/-- R33, R21, R22: no operation other than `dht.query` and no step of the RTC engine writes a flag or a result register;
and R25, R34: only `dht.unit` writes the unit, so a query leaves it when it is issued and in each of its micro-steps.
(The reset writes them all, R260.) -/
def Obligations.OnlyQueryWritesFlags : Prop :=
  (∀ (i : Instr) (s t : State), (∀ p v l d, i ≠ .dhtQuery p v l d) → exec i s = .next t →
    t.dht.csv = s.dht.csv ∧ t.dht.srsp = s.dht.srsp ∧ t.dht.hum = s.dht.hum ∧ t.dht.temp = s.dht.temp ∧
      ((∀ u, i ≠ .dhtUnit u) → t.dht = s.dht)) ∧
  (∀ (p : PinId) (v l d : Nat) (s t : State), exec (.dhtQuery p v l d) s = .next t → t.dht.unit = s.dht.unit) ∧
  (∀ s : State, (dhtMicroStep s).dht.unit = s.dht.unit) ∧
  (∀ s t : State, stepRtc exec s = .next t → t.dht = s.dht)

/-- R167, R273: every micro-program that a host operation loads writes only by triples unlock, write, relock, so it ends
relocked. -/
def Obligations.HostProgramsRelock : Prop :=
  ∀ (i : Instr) (s t : State), isHostOp i = true → s.rtc.busy = false → s.rtc.upc = [] → exec i s = .next t →
    guardedProgram t.rtc.upc = true ∧ relocks t.rtc.upc = true

/-! ### Admission, refusals, faults -/

/-- R236, R237: a host operation is refused for the first reason of the table that applies; then the reason is recorded
and nothing else changes. When none applies it is not refused. The refusal mark stays through every step. -/
def Obligations.RefusalsByTheTable : Prop :=
  (∀ (i : Instr) (s : State), isHostOp i = true →
    (∀ r, refusalOf i s = some r → exec i s = .next (s.log (.refused r))) ∧
    (refusalOf i s = none → ∃ t, exec i s = .next t ∧ t.refusalMarked = s.refusalMarked)) ∧
  ∀ s t : State, step s = .next t → s.refusalMarked = true → t.refusalMarked = true

/-- What the issue of a host operation leaves as it was: the pin drivers, the inputs of the model, the other engine, the
shift registers, and the binding unless the operation is `rtc.bind`; the history only gets the refusal, the fault or the
completion. -/
def Obligations.IssueFrame : Prop :=
  ∀ (i : Instr) (s t : State), isHostOp i = true → exec i s = .next t →
    t.modes = s.modes ∧ t.pulls = s.pulls ∧ t.oracle = s.oracle ∧ t.pending = s.pending ∧ t.turns = s.turns ∧
    t.pollBound = s.pollBound ∧ (isDhtOp i = true → t.rtc = s.rtc) ∧ (isDhtOp i = false → t.dht = s.dht) ∧
    t.rtc.sr = s.rtc.sr ∧ t.rtc.shcnt = s.rtc.shcnt ∧ t.rtc.raw = s.rtc.raw ∧
    ((∀ a b c, i ≠ .rtcBind a b c) → t.rtc.clkPin = s.rtc.clkPin ∧ t.rtc.dioPin = s.rtc.dioPin ∧
      t.rtc.cePin = s.rtc.cePin) ∧
    (t.hist = s.hist ∨ ∃ e, t.hist = s.hist ++ [e] ∧ ∀ g ev, e ≠ .port g ev)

======

• Directions: In the listing above, count every line that contains the word "isHostOp" and give the number with no comment.

• Solved exercise: 3